Joint tuberculosis is a rare form of infection among the causes of musculoskeletal and extrapulmonary tuberculosis. Diagnosis and treatment can be complicated, especially in elderly patients. The case we present is evidence of this.
This was the case of an 82-year-old woman with a history of myasthenia gravis treated with 10 mg of prednisone and pyridostigmine who underwent bilateral hip replacement surgery in 2018 (due to avascular necrosis) and 2020.
She initially consulted due to constitutional syndrome with weight loss of 10 kg in a year, along with low back pain and a two-month history of disabling bilateral coxalgia. Initial blood tests revealed slightly elevated LDH levels of 284 U/l, haemoglobin of 10.3 g/dl with normal mean corpuscular volume and C-reactive protein of 146 mg/dl.

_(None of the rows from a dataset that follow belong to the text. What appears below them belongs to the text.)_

-- ==== Sys2Proof/Machine/Dispatch.lean ====
section
/-!
DEFINITION. One arm per instruction and event of the opcode table, each a direct call of its meaning.
-/

namespace Sys2Proof.Machine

A chest X-ray was performed, which revealed a bilateral miliary pattern, as well as a Mantoux test, which was negative. On admission, the general condition of the patient was good, despite exhibiting a low-grade fever of 37.3°C. With one of the initial diagnostic suspicions being giant cell arteritis/polymyalgia rheumatica, a positron emission tomography-computed tomography (PET-CT) scan was first requested (Fig. 1), which revealed pathological uptake suggestive of granulomatous involvement (lymphadenopathy in multiple territories, lung with miliary pattern, lumbar vertebrae and both hips).

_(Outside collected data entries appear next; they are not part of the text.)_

-- ==== Sys2Proof/Certificates/Slice0/Obligations.lean ====
section
/-!
DEFINITION. The statements for the provers.
-/

open Sys2Proof Sys2Proof.Machine

/-! ## Integer words (09:R237 to R240) -/

/-- R237, the two-operand members at width 64: each selected lane's `wd` gets r of its `wa` and `wb`, and nothing else changes. -/
def Says.IntegerBinaryWordsWriteTheirResult : Prop :=
  ∀ (s : State) (st : BitVec 3) (d a b : BitVec 5) (g : BitVec 4), s.freeW d.toNat → s.early →
    Bin s (.add st d a b g) st d a b g (fun x y => x + y) ∧
    Bin s (.sub st d a b g) st d a b g (fun x y => x - y) ∧
    Bin s (.and st d a b g) st d a b g (fun x y => x &&& y) ∧
    Bin s (.or st d a b g) st d a b g (fun x y => x ||| y) ∧
    Bin s (.xor st d a b g) st d a b g (fun x y => x ^^^ y) ∧
    Bin s (.andn st d a b g) st d a b g (fun x y => x &&& ~~~y) ∧
    Bin s (.shl st d a b g) st d a b g (fun x y => x <<< (y.toNat % 64)) ∧
    Bin s (.shr st d a b g) st d a b g (fun x y => x >>> (y.toNat % 64)) ∧
    Bin s (.sar st d a b g) st d a b g (fun x y => x.sshiftRight (y.toNat % 64)) ∧
    Bin s (.rol st d a b g) st d a b g (fun x y => x.rotateLeft (y.toNat % 64)) ∧
    Bin s (.min st d a b g) st d a b g (fun x y => if x.slt y then x else y) ∧
    Bin s (.max st d a b g) st d a b g (fun x y => if x.slt y then y else x) ∧
    Bin s (.minu st d a b g) st d a b g (fun x y => if x.ult y then x else y) ∧
    Bin s (.maxu st d a b g) st d a b g (fun x y => if x.ult y then y else x) ∧
    Bin s (.adds st d a b g) st d a b g (fun x y => clampS 64 (x.toInt + y.toInt)) ∧
    Bin s (.subs st d a b g) st d a b g (fun x y => clampS 64 (x.toInt - y.toInt))

/-- R237, the one-operand members at width 64. -/
def Says.IntegerUnaryWordsWriteTheirResult : Prop :=
  ∀ (s : State) (st : BitVec 3) (d a : BitVec 5) (g : BitVec 4), s.freeW d.toNat → s.early →
    Una s (.neg st d a g) st d a g (fun x => 0#64 - x) ∧
    Una s (.abs st d a g) st d a g (fun x => if x.slt 0#64 then 0#64 - x else x) ∧
    Una s (.clz st d a g) st d a g (fun x => BitVec.ofNat 64 (leading x)) ∧
    Una s (.ctz st d a g) st d a g (fun x => BitVec.ofNat 64 (trailing x)) ∧
    Una s (.popc st d a g) st d a g (fun x => BitVec.ofNat 64 ((List.range 64).countP (fun i => x.getLsbD i))) ∧
    Una s (.sext8 st d a g) st d a g (fun x => (x.setWidth 8).signExtend 64) ∧
    Una s (.sext16 st d a g) st d a g (fun x => (x.setWidth 16).signExtend 64) ∧
    Una s (.sext32 st d a g) st d a g (fun x => (x.setWidth 32).signExtend 64) ∧
    Una s (.zext32 st d a g) st d a g (fun x => (x.setWidth 32).setWidth 64) ∧
    Una s (.brev st d a g) st d a g (fun x => x.reverse) ∧
    Una s (.mov st d a g) st d a g (fun x => x)

/-- R237 under OP 2: the members run at width 32 on the low halves, and the result is sign-extended. -/
def Says.IntegerHalfWordsWriteTheirResult : Prop :=
  ∀ (s : State) (st : BitVec 3) (d a b : BitVec 5) (g : BitVec 4), s.freeW d.toNat → s.early →
    Bin s (.add32 st d a b g) st d a b g (half (fun x y => x + y)) ∧
    Bin s (.sub32 st d a b g) st d a b g (half (fun x y => x - y)) ∧
    Bin s (.and32 st d a b g) st d a b g (half (fun x y => x &&& y)) ∧
    Bin s (.or32 st d a b g) st d a b g (half (fun x y => x ||| y)) ∧
    Bin s (.xor32 st d a b g) st d a b g (half (fun x y => x ^^^ y)) ∧
    Bin s (.andn32 st d a b g) st d a b g (half (fun x y => x &&& ~~~y)) ∧
    Bin s (.shl32 st d a b g) st d a b g (half (fun x y => x <<< (y.toNat % 32))) ∧
    Bin s (.shr32 st d a b g) st d a b g (half (fun x y => x >>> (y.toNat % 32))) ∧
    Bin s (.sar32 st d a b g) st d a b g (half (fun x y => x.sshiftRight (y.toNat % 32))) ∧
    Bin s (.rol32 st d a b g) st d a b g (half (fun x y => x.rotateLeft (y.toNat % 32))) ∧
    Bin s (.min32 st d a b g) st d a b g (half (fun x y => if x.slt y then x else y)) ∧
    Bin s (.max32 st d a b g) st d a b g (half (fun x y => if x.slt y then y else x)) ∧
    Bin s (.minu32 st d a b g) st d a b g (half (fun x y => if x.ult y then x else y)) ∧
    Bin s (.maxu32 st d a b g) st d a b g (half (fun x y => if x.ult y then y else x)) ∧
    Bin s (.adds32 st d a b g) st d a b g (half (fun x y => clampS 32 (x.toInt + y.toInt))) ∧
    Bin s (.subs32 st d a b g) st d a b g (half (fun x y => clampS 32 (x.toInt - y.toInt))) ∧
    Una s (.neg32 st d a g) st d a g (half1 (fun x => 0#32 - x)) ∧
    Una s (.abs32 st d a g) st d a g (half1 (fun x => if x.slt 0#32 then 0#32 - x else x)) ∧
    Una s (.clz32 st d a g) st d a g (half1 (fun x => BitVec.ofNat 32 (leading x))) ∧
    Una s (.ctz32 st d a g) st d a g (half1 (fun x => BitVec.ofNat 32 (trailing x))) ∧
    Una s (.popc32 st d a g) st d a g (half1 (fun x => BitVec.ofNat 32 ((List.range 32).countP (fun i => x.getLsbD i)))) ∧
    Una s (.brev32 st d a g) st d a g (half1 (fun x => x.reverse)) ∧
    Una s (.mov32 st d a g) st d a g (half1 (fun x => x))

Since the Mantoux test can produce false negatives in multiple scenarios, some of which were present in our case (disseminated tuberculosis, chronic treatment with corticosteroids, or old age), an interferon gamma release assay (IGRA) test, smear microscopies and PCR were requested on Mycobacterium tuberculosis-complex in sputum, all three being positive (our microbiology laboratory did not inform us about the quantification of the smear microscopy). Subsequently, a hip puncture was performed, obtaining positive joint fluid smear microscopies, confirmed with culture, as well as in sputum, leading to the diagnosis of miliary tuberculosis with pulmonary, lymph node and osteoarticular involvement. To complete the study, HIV serology was requested and was negative. We did not obtain data on previous vaccination against tuberculosis. A study of resistance to tuberculostatics was carried out, with susceptibility to all first-line drugs. Treatment was started with isoniazid, rifampicin, pyrazinamide and ethambutol, which had to be discontinued due to gastrointestinal and hepatic toxicity, finally carrying out induction treatment for two months with isoniazid, ethambutol, linezolid and levofloxacin, subsequently continuing with isoniazid and ethambutol.

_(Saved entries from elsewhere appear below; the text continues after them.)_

/-! ## Quad -/

@[simp] theorem setQuad_now (v : Quad) : (s.setQuad k v).now = s.now := rfl
@[simp] theorem modQuad_now (u : Quad → Quad) : (s.modQuad k u).now = s.now := rfl
@[simp] theorem setQuad_cur (v : Quad) : (s.setQuad k v).cur = s.cur := rfl
@[simp] theorem modQuad_cur (u : Quad → Quad) : (s.modQuad k u).cur = s.cur := rfl
@[simp] theorem setQuad_agenda (v : Quad) : (s.setQuad k v).agenda = s.agenda := rfl
@[simp] theorem modQuad_agenda (u : Quad → Quad) : (s.modQuad k u).agenda = s.agenda := rfl
@[simp] theorem setQuad_fresh (v : Quad) : (s.setQuad k v).fresh = s.fresh := rfl
@[simp] theorem modQuad_fresh (u : Quad → Quad) : (s.modQuad k u).fresh = s.fresh := rfl
@[simp] theorem setQuad_gangs (v : Quad) : (s.setQuad k v).gangs = s.gangs := rfl
@[simp] theorem modQuad_gangs (u : Quad → Quad) : (s.modQuad k u).gangs = s.gangs := rfl
@[simp] theorem setQuad_cores (v : Quad) : (s.setQuad k v).cores = s.cores := rfl
@[simp] theorem modQuad_cores (u : Quad → Quad) : (s.modQuad k u).cores = s.cores := rfl
@[simp] theorem setQuad_clus (v : Quad) : (s.setQuad k v).clus = s.clus := rfl
@[simp] theorem modQuad_clus (u : Quad → Quad) : (s.modQuad k u).clus = s.clus := rfl
@[simp] theorem setQuad_slices (v : Quad) : (s.setQuad k v).slices = s.slices := rfl
@[simp] theorem modQuad_slices (u : Quad → Quad) : (s.modQuad k u).slices = s.slices := rfl
@[simp] theorem setQuad_ctxs (v : Quad) : (s.setQuad k v).ctxs = s.ctxs := rfl
@[simp] theorem modQuad_ctxs (u : Quad → Quad) : (s.modQuad k u).ctxs = s.ctxs := rfl
@[simp] theorem setQuad_vfs (v : Quad) : (s.setQuad k v).vfs = s.vfs := rfl
@[simp] theorem modQuad_vfs (u : Quad → Quad) : (s.modQuad k u).vfs = s.vfs := rfl
@[simp] theorem setQuad_mem (v : Quad) : (s.setQuad k v).mem = s.mem := rfl
@[simp] theorem modQuad_mem (u : Quad → Quad) : (s.modQuad k u).mem = s.mem := rfl
@[simp] theorem setQuad_keyOf (v : Quad) : (s.setQuad k v).keyOf = s.keyOf := rfl
@[simp] theorem setQuad_fused (v : Quad) : (s.setQuad k v).fused = s.fused := rfl
@[simp] theorem modQuad_keyOf (u : Quad → Quad) : (s.modQuad k u).keyOf = s.keyOf := rfl
@[simp] theorem modQuad_fused (u : Quad → Quad) : (s.modQuad k u).fused = s.fused := rfl
@[simp] theorem setQuad_farHist (v : Quad) : (s.setQuad k v).farHist = s.farHist := rfl
@[simp] theorem setQuad_sole (v : Quad) : (s.setQuad k v).sole = s.sole := rfl
@[simp] theorem setQuad_errs (v : Quad) : (s.setQuad k v).errs = s.errs := rfl
@[simp] theorem modQuad_farHist (u : Quad → Quad) : (s.modQuad k u).farHist = s.farHist := rfl
@[simp] theorem modQuad_sole (u : Quad → Quad) : (s.modQuad k u).sole = s.sole := rfl
@[simp] theorem modQuad_errs (u : Quad → Quad) : (s.modQuad k u).errs = s.errs := rfl
@[simp] theorem setQuad_fabs (v : Quad) : (s.setQuad k v).fabs = s.fabs := rfl
@[simp] theorem modQuad_fabs (u : Quad → Quad) : (s.modQuad k u).fabs = s.fabs := rfl
@[simp] theorem setQuad_mgmt (v : Quad) : (s.setQuad k v).mgmt = s.mgmt := rfl
@[simp] theorem modQuad_mgmt (u : Quad → Quad) : (s.modQuad k u).mgmt = s.mgmt := rfl
@[simp] theorem setQuad_clock (v : Quad) : (s.setQuad k v).clock = s.clock := rfl
@[simp] theorem modQuad_clock (u : Quad → Quad) : (s.modQuad k u).clock = s.clock := rfl
@[simp] theorem setQuad_mesh (v : Quad) : (s.setQuad k v).mesh = s.mesh := rfl
@[simp] theorem modQuad_mesh (u : Quad → Quad) : (s.modQuad k u).mesh = s.mesh := rfl
@[simp] theorem setQuad_colls (v : Quad) : (s.setQuad k v).colls = s.colls := rfl
@[simp] theorem modQuad_colls (u : Quad → Quad) : (s.modQuad k u).colls = s.colls := rfl
@[simp] theorem setQuad_links (v : Quad) : (s.setQuad k v).links = s.links := rfl
@[simp] theorem modQuad_links (u : Quad → Quad) : (s.modQuad k u).links = s.links := rfl
@[simp] theorem setQuad_ochre (v : Quad) : (s.setQuad k v).ochre = s.ochre := rfl
@[simp] theorem modQuad_ochre (u : Quad → Quad) : (s.modQuad k u).ochre = s.ochre := rfl
@[simp] theorem setQuad_dies (v : Quad) : (s.setQuad k v).dies = s.dies := rfl
@[simp] theorem modQuad_dies (u : Quad → Quad) : (s.modQuad k u).dies = s.dies := rfl
@[simp] theorem setQuad_power (v : Quad) : (s.setQuad k v).power = s.power := rfl
@[simp] theorem modQuad_power (u : Quad → Quad) : (s.modQuad k u).power = s.power := rfl
@[simp] theorem setQuad_own (v : Quad) : (s.setQuad k v).quads = tput s.quads k v := rfl
@[simp] theorem modQuad_own (u : Quad → Quad) : (s.modQuad k u).quads = tput s.quads k (u (s.quad k)) := rfl
@[simp] theorem setQuad_quad_same (v : Quad) : (s.setQuad k v).quad k = v := tget_tput_same _ _ _ _
theorem setQuad_quad_other (v : Quad) (h : n ≠ k) : (s.setQuad k v).quad n = s.quad n := tget_tput_other _ _ _ h
@[simp] theorem modQuad_quad_same (u : Quad → Quad) : (s.modQuad k u).quad k = u (s.quad k) := tget_tput_same _ _ _ _
theorem modQuad_quad_other (u : Quad → Quad) (h : n ≠ k) : (s.modQuad k u).quad n = s.quad n := tget_tput_other _ _ _ h
@[simp] theorem setQuad_gang (v : Quad) : (s.setQuad k v).gang n = s.gang n := rfl
@[simp] theorem modQuad_gang (u : Quad → Quad) : (s.modQuad k u).gang n = s.gang n := rfl
@[simp] theorem setQuad_core (v : Quad) : (s.setQuad k v).core n = s.core n := rfl
@[simp] theorem modQuad_core (u : Quad → Quad) : (s.modQuad k u).core n = s.core n := rfl
@[simp] theorem setQuad_cluster (v : Quad) : (s.setQuad k v).cluster n = s.cluster n := rfl
@[simp] theorem modQuad_cluster (u : Quad → Quad) : (s.modQuad k u).cluster n = s.cluster n := rfl
@[simp] theorem setQuad_slice (v : Quad) : (s.setQuad k v).slice n = s.slice n := rfl
@[simp] theorem modQuad_slice (u : Quad → Quad) : (s.modQuad k u).slice n = s.slice n := rfl
@[simp] theorem setQuad_ctx (v : Quad) : (s.setQuad k v).ctx n = s.ctx n := rfl
@[simp] theorem modQuad_ctx (u : Quad → Quad) : (s.modQuad k u).ctx n = s.ctx n := rfl
@[simp] theorem setQuad_vf (v : Quad) : (s.setQuad k v).vf n = s.vf n := rfl
@[simp] theorem modQuad_vf (u : Quad → Quad) : (s.modQuad k u).vf n = s.vf n := rfl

One month after the start of medical treatment, resolution of the fluid collection of the left iliacus muscle was confirmed by computerised axial tomography (CT). Three months later, a chest X-ray was performed, with disappearance of the pulmonary miliary pattern. The smear microscopies and the sputum culture for mycobacteria were repeated, all of which were negative, and cure was confirmed after completing the induction treatment.
Musculoskeletal tuberculosis occurs in 10%–35% of cases of extrapulmonary tuberculosis.1 Active disease can develop immediately after contagion, or, more commonly, as reactivation. Risk factors are immunodeficiencies and multiple comorbidities, especially the use of corticosteroids and immunomodulators. The route to infection of the bone is normally haematogenous, although cases of contiguous infection have also been described, via the lymphatic system or by percutaneous inoculation, as occurs in joint prosthesis surgery and osteosynthesis.2
When tuberculosis infects prosthetic joints, it typically manifests with pain, synovitis and occasionally drainage from the affected joint. Latent infections can lead to the formation of abscesses, or to a constitutional syndrome with anorexia, weight loss, asthenia and night sweats, as in our case.
For diagnosis, elevation of acute phase reactants, CT, nuclear magnetic resonance or the increasingly used PET-CT can be helpful. Definitive diagnosis will be by culturing the biopsy in mycobacterial media and identifying acid-and alcohol-fast bacilli in smear microscopy.3
Neither the best therapeutic pharmacological regimen nor its duration for this form of tuberculosis have been clearly established, since it is such a rare entity. Surgical management for infections of joint prostheses is hotly debated, since the ability to adhere and form biofilm is lower than that of other bacteria that cause infections of this type.4
This case is of interest due to its rarity, since it is a tuberculosis infection on a hip joint prosthesis, for which our patient had also undergone surgery shortly before the onset of the clinical signs and symptoms. In the literature, the description of this type of infection is limited to very small case series, with the largest of them having 13 patients.4
The most common and probable aetiopathogenic mechanism is the reactivation of a latent tuberculosis infection or post-primary tuberculosis with haematogenous spread to the joints and lymph nodes in relation to immunosuppression by corticosteroids. However, trauma surgery could have been the cause of the local reactivation of tuberculosis due to the rupture of granulomas with subsequent dissemination to the lung.